# 29.5 terms on rzr s



## grizz660muddin

well felt like seeing what the terms would look like on my rzr so took my 29.5 terms off the popo 850 and put them on the rzr.

bighorrns front terms in the back








terms all the way around


----------



## brute for mud

looks good how is the ride


----------



## grizz660muddin

they ride great i have outlaws on my grizz and they ride bad at slow speed but these have very little rumb to them at slow speed they ride just as good as mudlites xls.


----------



## drtj

id keep the terms on it. looks good


----------



## NMKawierider

drtj said:


> id keep the terms on it. looks good


 
:agreed: Much better...


----------



## Polaris425

YES!!!!!!! :rockn:


----------



## skid

looks awesome, I gotta get me a set of those!


----------



## MUDDIE49

:rockn:Looking sweeeeeet...!! Muddie49:rockn:


----------



## J2!

Awsome !! I would keep those on there. Those terms just look mean as he!! on any sxs. Does yours have a lift on it ? It sure looks like it does. Your ride is EXACTLY what I'm wanting to get.

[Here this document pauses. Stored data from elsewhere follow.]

/-- R15, R43, R44, R60, R75, R96, R118, R147, R161, R162, R172, R179: with nothing in flight RETURN TO PASS and SOFT RESET
complete at once: PASS with no map, the command DONE, every slot FREE and empty, every content list empty, every stream IDLE
and NO_SIGNAL, no frame, no kept view, no group, no mapping; the pool configuration, the owning streams and the layouts are
kept. RETURN TO PASS keeps counts, judgements, notices (with the hidden flag as R141 has it), part time and a dump; SOFT
RESET clears them, sets the lines low, and keeps every configuration and setting. -/
def Obligations.ReturnAndSoftResetLeaveActive : Prop :=
  ∀ s : State, s.hears → s.transit.reads = [] → s.transit.writes = [] → s.transit.waiting = [] →
    (s.transit.mode = .active → s.holds.groups = [] → ∃ t, exec (.returnToPass (frameOf [])) s = .next t
      ∧ t.transit = { s.transit with mode := .pass, change := .none, drainedFrom := .active, windows := [] }
      ∧ t.port = { s.port with buffer := .ready .done [], miso := [0, 0] }
      ∧ (∀ i, t.stream i = { s.stream i with
          cap := { (s.stream i).cap with
            fill := none, awaiting := 0, heldWrites := [], abandoned := none
            freshness := .noSignal, timer := none, lastSeq := none }
          acc := { (s.stream i).acc.clearSums with state := .idle } })
      ∧ t.pool.free = List.range s.pool.slots.length
      ∧ (∀ n : Nat, t.pool.slots[n]? = (s.pool.slots[n]?).map (fun x : Slot =>
          (⟨.free, x.owner, false, 0, 0, 0, 0, false, false, 0, none⟩ : Slot)))
      ∧ t.pool.isSet = s.pool.isSet ∧ t.pool.base = s.pool.base ∧ t.pool.review = s.pool.review
      ∧ t.pool.size = s.pool.size ∧ t.pool.count = s.pool.count ∧ (∀ i : Fin 16, t.pool.content[i] = [])
      ∧ t.holds = { s.holds with groups := [], mapping := none } ∧ t.evals = { s.evals with queue := [] }
      ∧ (∀ c, t.screen c = { s.screen c with frame := none, kept := none, prevKind := .requested })
      ∧ t.comp.layouts = s.comp.layouts
      ∧ t.time = s.time ∧ t.lines.lines = s.lines.lines ∧ t.lines.sides = s.lines.sides
      ∧ (s.HiddenFlagExact → t.notices = s.notices ∧ t.lines = s.lines))
    ∧ ∃ t, exec (.softReset (frameOf [])) s = .next t
      ∧ t.transit.mode = .pass ∧ t.transit.change = .none ∧ t.transit.windows = []
      ∧ (∀ r ∈ t.transit.downWaiting ++ t.transit.downIssued, r.owner ≠ .dump false)
      ∧ t.port = { s.port with buffer := .ready .done [], miso := [0, 0], dump := none }
      ∧ (∀ i, (t.stream i).cfg = (s.stream i).cfg
          ∧ (t.stream i).cap = ⟨none, 0, [], none, .noSignal, none, none, 0, 0, 0⟩
          ∧ (t.stream i).acc.state = .idle ∧ (t.stream i).acc.skipped = 0 ∧ (t.stream i).acc.lastOffered = none
          ∧ (t.stream i).acc.lastComplete = 0 ∧ (t.stream i).acc.lastIncomplete = 0
          ∧ (∀ k : Fin 48, (t.stream i).tiles[k] = ⟨.learning, 0, 0, 0, 0, 0⟩)
          ∧ (t.stream i).lens = ⟨.learning, 0, 0, 0, 0, 0, 0, 0, none⟩)
      ∧ t.pool.free = List.range s.pool.slots.length
      ∧ (∀ n : Nat, t.pool.slots[n]? = (s.pool.slots[n]?).map (fun x : Slot =>
          (⟨.free, x.owner, false, 0, 0, 0, 0, false, false, 0, none⟩ : Slot)))
      ∧ t.pool.isSet = s.pool.isSet ∧ t.pool.base = s.pool.base ∧ t.pool.review = s.pool.review
      ∧ t.pool.size = s.pool.size ∧ t.pool.count = s.pool.count ∧ (∀ i : Fin 16, t.pool.content[i] = [])
      ∧ t.holds = { s.holds with groups := [], mapping := none }
      ∧ t.evals = { s.evals with queue := [], current := none }
      ∧ (∀ c, t.screen c = { s.screen c with
          frame := none, kept := none, prevKind := .requested
          latches := 0, restarts := 0, timeouts := 0, unlatchedReads := 0, faults := 0 })
      ∧ t.comp.layouts = s.comp.layouts
      ∧ t.notices = { s.notices with records := [], lost := 0, due := false, timer := none, asserted := false }
      ∧ t.time = 0 ∧ (∀ l : Fin 15, t.lines.lines[l] = ⟨false, false, 0⟩) ∧ (∀ x : Fin 2, t.lines.sides[x] = ⟨none, []⟩)
      ∧ t.lines.hidden = false ∧ t.lines.obstructions = 0 ∧ t.lines.doorEnable = s.lines.doorEnable
      ∧ t.lines.linger = s.lines.linger ∧ t.lines.reverseEnable = s.lines.reverseEnable
      ∧ t.lines.preferred = s.lines.preferred

/-! ### Control Port: dumps and readouts -/

/-- R181, R182: a DUMP TILES that is not refused is ACCEPTED. With the first stream not in evaluation, its record is taken
at once, as section 11.7 lays it out, and formed into two own writes, of 16 and of 9 beats, at the destination, every strobe
set, the record's bytes in order; with it in evaluation the dump waits. A first stream above the last, or a destination off
16, is BAD_PARAM; a range above FFFFFFFFF or on a window BAD_ADDRESS; a running dump BUSY. -/
def Obligations.DumpStarts : Prop :=
  ∀ (s : State) (number last dest l stop : Nat) (body : List Byte), s.hears → number < 256 → last < 256 →
    dest < 256 ^ 5 → body = frameOf (leBytes 1 number ++ leBytes 1 last ++ leBytes 5 dest) → l = min 15 last →
    stop = dest + 400 * (l - number + 1) →
    (l < number ∨ dest % 16 ≠ 0 → exec (.dumpTiles body) s = .next (s.responds 9 .badParam []))
    ∧ ∀ first : Fin 16, first.val = number → (first.val ≤ l → dest % 16 = 0 →
      (68719476736 < stop ∨ (∃ w ∈ (if s.transit.mode = .active then s.transit.windows else s.buildWindows),
          ∃ b, w.base ≤ b ∧ b < w.base + w.extent ∧ dest ≤ b ∧ b < stop) →
        exec (.dumpTiles body) s = .next (s.responds 9 .badAddress []))
      ∧ (stop ≤ 68719476736 → (∀ w ∈ (if s.transit.mode = .active then s.transit.windows else s.buildWindows),
          ∀ b, w.base ≤ b → b < w.base + w.extent → ¬(dest ≤ b ∧ b < stop)) →
        (s.port.dump ≠ none → exec (.dumpTiles body) s = .next (s.responds 9 .busy []))
        ∧ (s.port.dump = none → (∃ x, s.evals.current = some x ∧ x.frame.stream = first) →
          exec (.dumpTiles body) s = .next (({ s with port := { s.port with
            dump := some ⟨first.val, l, dest, first, none, 0, false, 0⟩ } } : State).responds 9 .accepted []))
        ∧ (s.port.dump = none → (∀ x, s.evals.current = some x → x.frame.stream ≠ first) →
          ∃ (t : State) (a b : DownReq) (record : List Byte), DumpRecordOf first (s.stream first) record
            ∧ exec (.dumpTiles body) s = .next (t.responds 9 .accepted [])
            ∧ t.port = { s.port with dump := some ⟨first.val, l, dest, first, some record, 2, false, 0⟩ }
            ∧ t.transit.downWaiting = s.transit.downWaiting ++ [a, b] ∧ WritesRecord dest record a b
            ∧ t.streams = s.streams ∧ t.evals = s.evals ∧ t.pool = s.pool ∧ t.notices = s.notices)))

Maybe one day..


----------



## gpinjason

I have a buddy with 29.5 terms on his RZR and he's had a lot of leakage problems and also can't stop break axles... 


Sent from my iPhone using Tapatalk


----------



## rubiconrider

lookin good! now get out there and Let Er Eat!


----------



## grizz660muddin

no lift shocks turned up 2 clicks


----------



## 08GreenBrute

looks good, do they fit on your S with no lift?


----------



## hp488

Looks like your 850 just lost it's rubbers, they sure look good on there.


----------



## liftedz71withbass

Nice ride


----------